Gregg Hurwitz – the New York Times bestselling writer of 19 novels, numerous screenplays for films and a New York Times Bestselling graphic novelist for 14 comic books – has definitely hit the ground running when it comes to producing top-quality, thrilling fiction. With multiple award nods under his belt – such as a two-time shortlisting for America’s International Thriller Writers Best Novel of the Year and the CWA’s Ian Fleming Steel Dagger, the Galaxy National Book Award and being published in 30 languages – the author is not slowing down any time soon.
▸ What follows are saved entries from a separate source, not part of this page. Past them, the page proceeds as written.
-- ==== Sys2Proof/Machine/Recovery.lean ====
section
/-!
DEFINITION. The save area (R432 to R437), SAVEC and LOADC (R353), and saving a stopped context to the partition's pool and
bringing it back (R181, R324, R372 to R374, R431).
-/
set_option Elab.async false
namespace Sys2Proof.Machine

/-! ## Snapshot entries (R432) -/

/-- An entry's 272 bytes. A poisoned entry, whose value never lands, carries the TRAPINFO it raises (log 14). -/
def Snap.bytes (e : Snap) : List Byte :=
  leBytes 8 (e.kind + 2 ^ 8 * e.index + 2 ^ 16 * e.dist + 2 ^ 24 * e.poison.toNat) ++ leBytes 8 e.mask.toNat
    ++ leBytes 256 (if e.poison then e.info.toNat else e.val.toNat)

/-- The last register of a kind's file. -/
def lastReg : Nat → Nat
  | 0 => 63
  | 1 => 31
  | 2 => 127
  | 3 => 7
  | 4 => 7
  | 5 => 31
  | _ => 127

/-- An entry read back; none where LOADC raises cause 0x06. -/
def Snap.ofBytes (bs : List Byte) : Option Snap :=
  let d : W64 := BitVec.ofNat 64 (leNat (bs.take 8))
  let kind := (bits d 0 3).toNat
  let index := (bits d 8 7).toNat
  let dist := (bits d 16 6).toNat
  let poison := bit d 24
  let v := leNat ((bs.drop 16).take 256)
  if d &&& 0xFFFFFFFFFEC080F8 != 0 || kind == 7 || decide (lastReg kind < index) || (dist == 0 && !poison) || decide (39 < dist) then none
  else some { kind := kind, index := index, dist := dist, poison := poison, mask := BitVec.ofNat 64 (leNat ((bs.drop 8).take 8)),
              val := BitVec.ofNat 2048 v, info := BitVec.ofNat 64 v, squash := false }

/-! ## The parts (R435, R436) -/

/-- Offset and length of part `k`. -/
def partRange : Nat → Nat × Nat
  | 0 => (0x0000, 0x2300)
  | 1 => (0x2300, 0x400)
  | 2 => (0x2700, 0x200)
  | 3 => (0x2900, 0x3310)
  | 4 => (0x5D00, 0x840)
  | 5 => (0x6600, 0x8100)
  | _ => (0xE700, 0x1080)

def dws (l : List W64) : List Byte := l.flatMap fun x => leBytes 8 x.toNat

/-- The CSRs of the control block from 0x22A0. -/
def blockCsrs : List Nat := [0x010, 0x011, 0x012, 0x013, 0x014, 0x015, 0x100, 0x101, 0x055, 0x056]

/-- Part 0: registers and the control block; TRAPPC is given. -/
def partRegs (s : State) (g : Nat) (trappc : W64) (pre : Bool) : List Byte :=
  let c := s.ctx g
  dws ((List.range 64).map fun n => c.s (BitVec.ofNat 6 n)) ++ ((List.range 32).flatMap fun n => leBytes 256 (c.v (BitVec.ofNat 5 n)).toNat)
    ++ dws ((List.range 8).map c.b) ++ dws ((List.range 8).map c.mp)
    ++ dws ([trappc, BitVec.ofNat 64 (c.trapcause.toNat + 256 * c.hm.toNat), c.trapinfo, c.faultmask.setWidth 64]
      ++ blockCsrs.map (csrRead s g) ++ [BitVec.ofNat 64 c.bundles, BitVec.ofNat 64 (c.hm.toNat + 2 * pre.toNat)])

/-- Part 2: headers, and the status of the context's tiles. -/
def partTiles (s : State) (g : Nat) : List Byte :=
  let c := s.ctx g
  dws ((List.range 32).map c.tc) ++ dws ((List.range 32).map fun n => if n < c.tileCount then csrRead s g (0x030 + n) else 0)
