-- ==== Sys2Proof/Machine/Fetch.lean ====
section
/-!
DEFINITION. Fetching a bundle (R76, R236, R442), the boundary before it (R427, R429), which context of a core issues next (R40
to R42), and what a core's engines do while no context can issue.
-/
set_option Elab.async false
namespace Sys2Proof.Machine

/-! ## Fetch -/

/-- The bundle at the context's pc, or the fate of its fetch (R66, R236, R242, R442). -/
def fetch (s : State) (g : Nat) : Chk (BitVec 128) :=
  match xlate s g (s.ctx g).pc.toNat 16 .x 0 with
  | .error (cause, info) => .error (.trap cause info)
  | .ok x => match x.demoted with
    | some f => .error (.stall (restoreFrame f))
    | none => match poisonAt s x.place 16 with
      | some info => .error (.trap 0x14 info)
      | none => .ok (BitVec.ofNat 128 (leNat (readPlace s x.place 16)))

/-- The frame a fetch reads is touched (R418; log 50). -/
def touchFetch (g : Nat) (s : State) : State :=
  match xlate s g (s.ctx g).pc.toNat 16 .x 0 with
  | .ok x => touchRead [x] s
  | .error _ => s

/-- The next bundle of a context is fetched, decoded and issued; a fault of the fetch marks no slot. -/
def offerBundle (g : Nat) (s : State) : State :=
  match fetch s g with
  | .ok b => issueBundle g b (touchFetch g s)
  | .error (.trap cause info) => takeTrap g cause info 0 s
  | .error (.stall f) => stallCtx g f s
  | .error _ => s

/-! ## The boundary before a bundle (R429) -/

/-- The first poisoned result due at this boundary, in issue order. -/
def Ctx.duePoison (c : Ctx) : Option Nat := c.flights.findIdx? fun f => decide (f.due ≤ c.bundles) && f.poison.isSome

/-- WAIT of R439. -/
def waitCode (c : Ctx) : Nat :=
  if c.hm then 6 else match c.run with
    | .blocked .emptyTile => 1
    | .blocked .tileRead => 1
    | .blocked .emptyStream => 2
    | .blocked .fullQueue => 3
    | .blocked .waitm => 4
    | .blocked .bar => 5
    | _ => 0

/-- The watchdog count has reached WDINT: 3,000,000 cycles a millisecond (R438). -/
def watchdogDue (s : State) (g : Nat) : Bool :=
  decide ((s.part (s.ctx g).part).wdint * 3000000 ≤ s.cycles.toNat - (s.ctx g).watch)

/-- The first event of the context's boundary, in the order of R429: an out-of-space freeze, which ends a stall in place too; poison
that lands or that a transfer met; the watchdog, whose count starts again (log 70); pre-emption. A context that stalls in place is at no
boundary (R43, R372). -/
def boundaryEvent (g : Nat) (s : State) : Option State :=
  let c := s.ctx g
  match c.boundaryFreeze with
  | some pa => some (takeTrap g 0x0A pa 0 (s.modCtx g fun c => { c with boundaryFreeze := none }))
  | none =>
    if c.stalled || heldByVault s g then none
    else match c.duePoison, c.boundaryPoison with
      | some i, _ => some (takeTrap g 0x14 (((c.flights[i]?).bind (·.poison)).getD 0) 0
          (s.modCtx g fun c => { c with flights := c.flights.eraseIdx i }))
      | none, info :: l => some (takeTrap g 0x14 info 0 (s.modCtx g fun c => { c with boundaryPoison := l }))
      | none, [] =>
        if watchdogDue s g then some (takeTrap g 0x15 (BitVec.ofNat 64 (waitCode c)) 0 (resetWatch g s))
        else if c.preempt && !c.hm then some (stopForSave g s)
        else none

/-- The context's `BAR.aw` still holds its next bundle (R345). -/
def held (s : State) (g : Nat) : Bool :=
  match (s.ctx g).holdBar with
  | some n => barWaits s g n
  | none => false

/-- A `BAR.aw` whose phase has passed holds nothing any more. -/
def passBar (g : Nat) (s : State) : State :=
  if (s.ctx g).holdBar.isSome then s.modCtx g fun c => { c with holdBar := none } else s

/-- Issue is offered to a context: an event of its boundary; else it stalls while a Vault holds a write of it (R421); else, once it has its
banks and units back, a barrier it waits on, then its bundle. -/
def offer (g : Nat) (s : State) : State :=
  match boundaryEvent g s with
  | some t => t
  | none =>
    if heldByVault s g then spendTime g s
    else if !refillReady s g then passIssue g s
    else
      let s := takeRefills g s
      if held s g then blockCtx g .bar s else offerBundle g (passBar g s)

/-! ## Which context issues (R40 to R42) -/

/-- What a blocked context waits for has ended. -/
def unblocked (s : State) (g : Nat) : Bool :=
  !held s g && match fetch s g with
    | .ok b => !bundleBlocks g b s
    | .error _ => true

/-- The context can take the issue slot. A stream context issues only what its Mint sends (R60, R377); a resumed one is not ready until
its banks and units are free (R181, R324). -/
def canIssue (s : State) (g : Nat) : Bool :=
  !(s.ctx g).stream && match (s.ctx g).run with
    | .ready => refillReady s g || (boundaryEvent g s).isSome
    | .blocked _ => (boundaryEvent g s).isSome || unblocked s g
    | _ => false

/-- The core gives the issue slot to `g`; a switch to another context costs it 2 cycles (R42, R364). -/
def giveIssue (g : Nat) (s : State) : State :=
  let s := if g = s.cur then s else charge g 2 { s with cycles := s.cycles + 2 }
  { s with cur := g }.modCore (coreOf g) fun k => { k with issuing := g % 4, passing := false }

/-! ## Engines -/

/-- A context of the core that waits to be saved, or for frame service, with a free area in the pool; or that has exited from a group that
is saved. -/
def toSave (s : State) (k : Nat) : Option Nat :=
  ([0, 1, 2, 3].map fun i => 4 * k + i).find? fun g =>
    let c := s.ctx g
    !heldByVault s g && match c.run with
      | .saved => (saveProgress g s).isSome || (freeArea (yieldArea g s) k).isSome
      | .frameWait => (saveProgress g s).isSome || (freeArea (yieldArea g s) k).isSome
      | .exited => !s.groupRuns c.group && (tfind (s.group c.group).members c.program) == some g
          && ((saveProgress g s).isSome || !ctxBusy s g)
      | _ => false

/-- A stream register of a context whose engine has a sector still to read and room for it. -/
def arriving (s : State) (g : Nat) : Option Nat :=
  let c := s.cluster (clusterOf g)
  ((s.ctx g).streams.find? fun q => match q.2.pending with
    | p :: _ => (p.src.head?.any fun x => decide (q.2.arrived.length + x.n / 8 ≤ 64))
        && c.copies.any fun j => j.ctx == g && j.stream == some q.1 && j.seq == p.seq && !c.frozenChannels.contains j.channel
    | [] => false).map (·.1)

/-- A context of the core with work of its own beside the queues: what waits to perform, stream elements, range operations, fence
markers. -/
def ctxProgress (s : State) (k : Nat) : Option (State → State) :=
  ([0, 1, 2, 3].map fun i => 4 * k + i).findSome? fun g =>
    if (s.ctx g).delayed.any fun d => lateReady g d s then some (drainLate g)
    else match arriving s g with
    | some q => some (streamArrive g q)
    | none =>
      if (s.ctx g).ranges.head?.any fun r => !earlier g allClasses r.seq s then some (rangeEnd g)
      else if (s.ctx g).fences.any fun f => !earlier g f.classes f.seq s then some (retireFence g)
      else none

/-- The core's engines and those of its pair and cluster do one thing: tile unit, index engine, Assay unit, transfers, array, transform
units, copy engine, and what its contexts wait for. -/
def engineStep (k : Nat) (s : State) : State :=
  let c := s.core k
  let cl := k / 8
  if !c.tileQ.isEmpty then popTileQ k s
  else if !c.indexQ.isEmpty then popIndexQ k s
  else if !c.assayQ.isEmpty then popAssayQ k s
  else if !c.xferQ.isEmpty then popXferQ k 0 s
  else if (s.array (k / 2)).busy then arrayProgress (k / 2) s
  else match (s.cluster cl).xfus.find? fun x => x.2.job.isSome with
    | some x => xfuEnd cl x.1 s
    | none => match (s.cluster cl).copies.findIdx? fun j => j.stream.isNone && !(s.cluster cl).frozenChannels.contains j.channel with
      | some i => copyEnd cl i s
      | none => match ctxProgress s k with
        | some f => f s
        | none => s

/-! ## One step of the core that holds the machine's attention -/

/-- A context that has stopped leaves its hardware context first (R372, R431). Then the context that holds issue keeps it until it passes
(R42); then the first that can issue takes it; while none can, the engines work and time passes. -/
def stepLocal (s : State) : State :=
  match toSave s (coreOf s.cur) with
  | some g => saveStep g s
  | none =>
    if !(s.core (coreOf s.cur)).passing && canIssue s s.cur then offer s.cur s
    else match (passOrder s.cur).find? (canIssue s) with
      | some g => offer g (giveIssue g s)
      | none => passTime (engineStep (coreOf s.cur) s)

/-- Attention moves to a core: the context that last held its issue slot. -/
def switchCore (k : Nat) (s : State) : State := { s with cur := 4 * k + (s.core k).issuing % 4 }

end Sys2Proof.Machine
end

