/-! ## What the host reads (R27 to R36, R405, R450, R459) -/

/-- A register of the identity block, zero until the runtime is ready; in minimal mode only MODID, MODSN and FWVER stay (R36). -/
def identityReg (s : State) (off : Nat) : W64 :=
  let r := s.regs
  let w (k : Nat) : W32 := tget 0 r.fwver k
  let v : W64 := match off with
    | 0x00 => BitVec.ofNat 64 (0xAD64 + 2 ^ 16 * (Config.stepping.val + 1) + 2 ^ 24 * (Config.boardRev.val + 1))
    | 0x08 => Config.serial
    | 0x10 => BitVec.ofNat 64 (64 + 2 ^ 7 * 16 + 2 ^ 12 * 9 + 2 ^ 16 * 8 + 2 ^ 20 * 4 + 2 ^ 23 * 16)
    | 0x18 => r.florinok
    | 0x20 => BitVec.ofNat 64 (r.memhbm.toNat + 2 ^ 16 * 64)
    | 0x28 => r.memlp
    | 0x30 => BitVec.ofNat 64 r.dpsizeGiB
    | 0x38 => BitVec.ofNat 64 (r.node.toNat + 2 ^ 22 * r.dpos.toNat + 2 ^ 34 * r.dv.toNat)
    | 0x40 => (w 1) ++ (w 0)
    | 0x48 => r.toposeq
    | 0x50 => (w 3) ++ (w 2)
    | 0x58 => (w 4).setWidth 64
    | _ => if 0x100 ≤ off ∧ off < 0x300 ∧ off % 8 = 0 then
             (if bit r.florinok ((off - 0x100) / 8) then s.clmapOf ((off - 0x100) / 8) else 0x00000000FFFFFFFF)
           else 0
  if r.ready then v else if r.mini && (off == 0x00 || off == 0x08 || off == 0x40) then v else 0

/-- BOOTSTAT (R405). -/
def bootStat (r : Regs) : W64 :=
  BitVec.ofNat 64 (r.stage + 2 ^ 4 * r.ready.toNat + 2 ^ 5 * r.mini.toNat + 2 ^ 6 * r.fails + 2 ^ 8 * r.reason + 2 ^ 16 * r.svn.toNat)

/-- PWRSTAT (R459). -/
def pwrStat (r : Regs) : W64 :=
  BitVec.ofNat 64 (r.power % 2 ^ 13 + 2 ^ 13 * (r.allow % 2 ^ 13) + 2 ^ 26 * (r.clock % 2 ^ 12) + 2 ^ 38 * r.throttled.toNat
    + 2 ^ 39 * (r.tmax % 256) + 2 ^ 47 * (r.tin % 256))

/-- A register of BAR0 of the physical function as the host reads it. -/
def pfRead (s : State) (off : Nat) : W64 :=
  if off < 0x1000 then identityReg s off
  else if off = 0x1000 then bootStat s.regs
  else if off = 0x1008 then pwrStat s.regs
  else if off = 0x1010 then BitVec.ofNat 64 s.regs.allow
  else if 0x2000 ≤ off ∧ off < 0x4000 then BitVec.ofNat 64 (s.vf ((off - 0x2000) / 8)).share
  else 0

/-- A register of BAR0 of a virtual function as the host reads it. -/
def vfRead (s : State) (vf off : Nat) : W64 :=
  let x := s.queue vf (off / 32)
  if 512 ≤ off then 0
  else match off % 32 with
    | 0 => x.base
    | 8 => x.cfg
    | 16 => x.tail.setWidth 64
    | _ => x.head.setWidth 64 ||| (if x.err then 1#64 <<< 63 else 0)

/-- REGISTER_WRITE: the host writes a register, or reads one; an access that is not 64-bit and aligned completes with Unsupported
Request (R27, R405, R449). -/
def execRegisterWrite (s : State) : Host.Outcome State Fault Refusal :=
  match s.request with
  | .registerWrite fn off n val =>
    .next (if n ≠ 8 ∨ off % 8 ≠ 0 then { s with answer := .unsupported }
      else { (match fn with
        | none => pfWrite off val s
        | some vf => vfWrite vf.val off val s) with answer := .done })
  | .registerRead fn off n =>
    let x : W64 := match fn with
      | none => pfRead s off
      | some vf => vfRead s vf.val off
    .next (if n ≠ 8 ∨ off % 8 ≠ 0 then { s with answer := .unsupported } else { s with answer := .data 8 (x.setWidth 512) false })
  | _ => .next s

/-! ## An access of a master other than a context to device-physical space -/

/-- The frames an access touches. -/
def accFrames (a : Access) (pa : Nat) : List Nat := frameRange (pa / 65536) ((pa + a.size - 1) / 65536 + 1 - pa / 65536)

def accWrites (a : Access) : Bool := match a.kind with | .read => false | _ => true

/-- The bytes an access leaves, from those it finds. -/
def accResult (a : Access) (old : List Byte) : List Byte :=
  match a.kind with
  | .read => old
  | .write => leBytes a.size a.data.toNat
  | .atomicAdd => leBytes a.size (leNat old + a.data.toNat)

/-- A sector it touches holds poison. -/
def poisonIn (s : State) (pa n : Nat) : Option Nat := (List.range n).find? (fun i => s.poison.contains ((pa + i) / 64)) |>.map (pa + ·)

/-- Some line it writes would grow out of the Reserve for a partition out of space (R421). -/
def growsPast (s : State) (pa : Nat) (bs : List Byte) : Bool :=
  let m := writeBytes s.mem pa bs
  (List.range ((pa + bs.length - 1) / 512 + 1 - pa / 512)).any fun i =>
    let line := pa / 512 + i
    match s.lineHome line with
    | none => false
    | some (v, p) =>
      (s.vault v).outOfSpace.contains p && match (s.vault v).writeLine line p (readBytes m (512 * line) 512) with
        | .done w => decide (w.reserved < (s.vault v).reserved)
        | .held => true

/-- How an access to granted memory goes: it performs, meets an absent frame, wants space its partition may not have, or waits for a frame
to be restored. -/
inductive Went where
  | performed (s : State) | absent | noSpace | waiting (s : State)

/-- A store of another master meets an open Clearing session's spill area (R225, R392). -/
def spillMet (s : State) (a : Access) (pa : Nat) : Bool := accWrites a && (spillAt s pa || spillAt s (pa + a.size - 1))
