/-- The change of CLMAP that a substitution makes: the cluster moves to the spare and is open again; with no spare it is absent, its
partition loses it and is told (R21). -/
def substitute (cl : Nat) (s : State) : State :=
  let d := cl / 8
  let m := s.clmapOf d
  let lost := (spareOf m).isNone
  let part := (s.cluster cl).part
  let s := s.modCluster cl fun c => { c with closed := lost, part := if lost then none else c.part, image := none }
  let s := { s with regs := { s.regs with
    clmap := tset s.regs.clmap d (substituted m (cl % 8)), toposeq := s.regs.toposeq + 1, swapping := none } }
  match lost, part with
  | true, some p => measurePart p (reportLoss p cl s)
  | _, _ => s

/-- SPARE_SUBSTITUTION, at its start and again at its end, each time of a drained cluster: TOPOSEQ advances, and is odd in between (R35, R38,
R398). -/
def execSpareSubstitution (s : State) : Host.Outcome State Fault Refusal :=
  match s.request with
  | .spareSubstitution cl =>
    .next (if s.regs.swapping = some cl.val then (if (s.cluster cl.val).closed && clusterEmpty s cl.val then substitute cl.val s else s)
      else if !s.released || s.regs.swapping.isSome || !(s.cluster cl.val).closed || !clusterEmpty s cl.val then s
      else { s with regs := { s.regs with toposeq := s.regs.toposeq + 1, swapping := some cl.val } })
  | _ => .next s

/-! ## Firmware (R397, R399 to R402) -/

/-- Why an image is refused, as BOOTSTAT codes it (R401, R405). `i` numbers the images in boot order. -/
def imageReason (i : Nat) (f : FwImage) : Option Nat :=
  if !f.fetched then some 1
  else if f.keyRevoked then some 6
  else if !f.rsaOk && !f.slhOk then some 4
  else if !f.rsaOk then some 2
  else if !f.slhOk then some 3
  else if f.svn < Config.minSvn i then some 5
  else none

/-- An image's place in the boot order: block 2 + i measures it, word i holds its version. -/
def kindIndex : FwKind → Nat
  | .boot => 0
  | .runtime => 1
  | .vault => 2
  | .mint => 3
  | .routines => 4

/-- An accepted image's block is extended and its version word written (R397). -/
def acceptImage (i : Nat) (f : FwImage) (s : State) : State :=
  let s := extend (2 + i) f.digest s
  { s with regs := { s.regs with fwver := tset s.regs.fwver i f.version, svn := if i = 0 then f.svn else s.regs.svn } }

/-- FIRMWARE_UPDATE: a verified image is measured, its word changes, and a drained cluster takes new matrix routines and opens again
(R398). -/
def execFirmwareUpdate (s : State) : Host.Outcome State Fault Refusal :=
  match s.request with
  | .firmwareUpdate k f =>
    let i := kindIndex k
    .next (if (imageReason i f).isSome then s
      else
        let s := acceptImage i f s
        let reopen (c : Nat × Cluster) : Nat × Cluster :=
          if c.2.closed && c.2.part.isSome && clusterEmpty s c.1 && s.regs.swapping != some c.1 then (c.1, { c.2 with closed := false }) else c
        let cl : Tbl Cluster := if i = 4 then s.clusters.map reopen else s.clusters
        { s with clusters := cl, regs := { s.regs with updated := true } })
  | _ => .next s

/-- MINT_MICROCODE_REPLACE: between iterations a die's Mint loads the microcode in force; its tables stay (R399), and a Mint that an
internal error had closed is repaired (R446). -/
def execMintMicrocodeReplace (s : State) : Host.Outcome State Fault Refusal :=
  match s.request with
  | .mintMicrocodeReplace die f =>
    let busy := match (s.die die.val).mint with
      | some m => m.busy
      | none => false
    .next (if !s.released || busy || (imageReason 3 f).isSome || tget 0 s.regs.fwver 3 != f.version then s
      else s.modDie die.val fun d => { d with microcode := f.version, mintClosed := false })
  | _ => .next s

/-- The pause of a replacement: up to 2 ms, in which every context that stalls in place waits on; the time is its VF's, and its watchdog
does not run (R364, R400, R438). -/
def enginePause (s : State) : State :=
  let n := min 6000000 (Config.stepTime s.tick)
  let gs := (s.ctxs.filter fun c => c.2.stalled).map (·.1)
  s.each gs (fun g s => charge g n (s.modCtx g fun c => { c with watch := c.watch + n })) |> fun s =>
    { s with cycles := s.cycles + BitVec.ofNat 64 n, tick := s.tick + 1 }

/-- VAULT_FIRMWARE_REPLACE: at a request boundary a Vault loads the firmware in force (R400). -/
def execVaultFirmwareReplace (s : State) : Host.Outcome State Fault Refusal :=
  match s.request with
  | .vaultFirmwareReplace v f =>
    .next (if !s.released || (imageReason 2 f).isSome || tget 0 s.regs.fwver 2 != f.version then s
      else enginePause (s.modVault v.val fun x => { x with firmware := f.version }))
  | _ => .next s

/-! ## Inspection (R447) -/

/-- The state in which context `g` is seen frozen: it is, with its results in flight in its snapshot unless a handler held it already; or it
has left `g` and was frozen where it is saved, with its banks and units. -/
def frozenView (s : State) (g : Nat) : Option State :=
  if (s.ctx g).run.isFrozen then some (s.modCtx g fun c => if c.hm then c else c.stopIssue)
  else (s.saves.find? fun x => x.2.home == g && x.2.ctx.run.isFrozen).map fun x =>
    s.setCtx g { x.2.ctx with refills := x.2.banks, unitRefills := x.2.units }

/-- INSPECTION: a frozen context's state in the layout of R435, its held snapshot as part 3, to a buffer of its partition. -/
def execInspection (s : State) : Host.Outcome State Fault Refusal :=
  match s.request with
  | .inspection g pa =>
    match frozenView s g.val with
    | none => .next s
    | some view =>
      let c := view.ctx g.val
      if pa % 4096 ≠ 0 || !ownsAll s c.part (pa / 65536) ((pa + 65535) / 65536 + 1 - pa / 65536) then .next s
      else
        let pc := if c.hm then c.trappc else c.pc
        .next ((List.range 7).foldl (fun s k => match partBytes view g.val k pc false with
          | some bs => cpWrite c.part (pa + (partRange k).1) bs s
          | none => s) s)
  | _ => .next s

end Sys2Proof.Machine
end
Born and raised in the San Francisco Bay area in 1973, Hurwitz’s childhood was spent getting familiar with the literary greats. He feverishly read Stephen King, Peter Benchley and other great American writers in order to master his own craft until, at the age of 19, he started writing his first book, The Tower, as a hobby. He wrote the 384-page book while also studying for his Bachelor of Arts degree at Harvard University and his Masters at Trinity College, Oxford, England. It wasn’t long after finishing The Tower that Hurwitz was swooped on by Marvel’s editor-in-chief who wanted him to reinvent a forgotten superhero character, the Punisher, a superhero who employs murder, torture, kidnapping, extortion and coercion in his battle against crime.
For television, Hurwitz has also written screenplays for, or sold specs to, major studios and written, developed and produced works such as V and Queen of the South. From comic books to television to novels, Hurwitz wears many hats. In an interview with online magazine, The Writer, Hurwitz claims he uses ‘separate muscles’ to shift between the different writing styles.
His book titles include: The Nowhere Man (2017); The Program (2005); Don’t Look Back (2014); and Hellbent (a 2018 release is expected), to name but a few. His most well-known title, Orphan X, is soon to become a Hollywood blockbuster directed and screen written by Bradley Cooper.
Orphan X tells of a young Evan Smoak who is enrolled, aged 12, in a top-secret operation entitled the ‘Orphan Program’. As the 26th member, he is known as Orphan X. The program, lead by the US government, trains children to be assassins for different high-powered agencies. After the program is shut down at the start of the novel, the secret team is disbanded, with each member going to lead a much more normal life. Years later, at the age of 30, Smoak rekindles his Orphan X moniker when freelancing vigilante-like jobs. But, as the novel progresses, Orphan X finds he’s been hunted all along.
Hurwitz’s latest novel, Hellbent, features Orphan X in a new, nail-biting adventure where the ‘Nowhere Man’ turns rogue. The man who raised him in the Orphan Program – the only father he has ever known – Jack Johns, is getting hunted down by secret government forces. Orphan X’s last assignment is to protect Johns and recruit for the program. This novel is fast-paced, chilling and edge-of-your-seat exciting and is a must-read for all Hurwitz fans.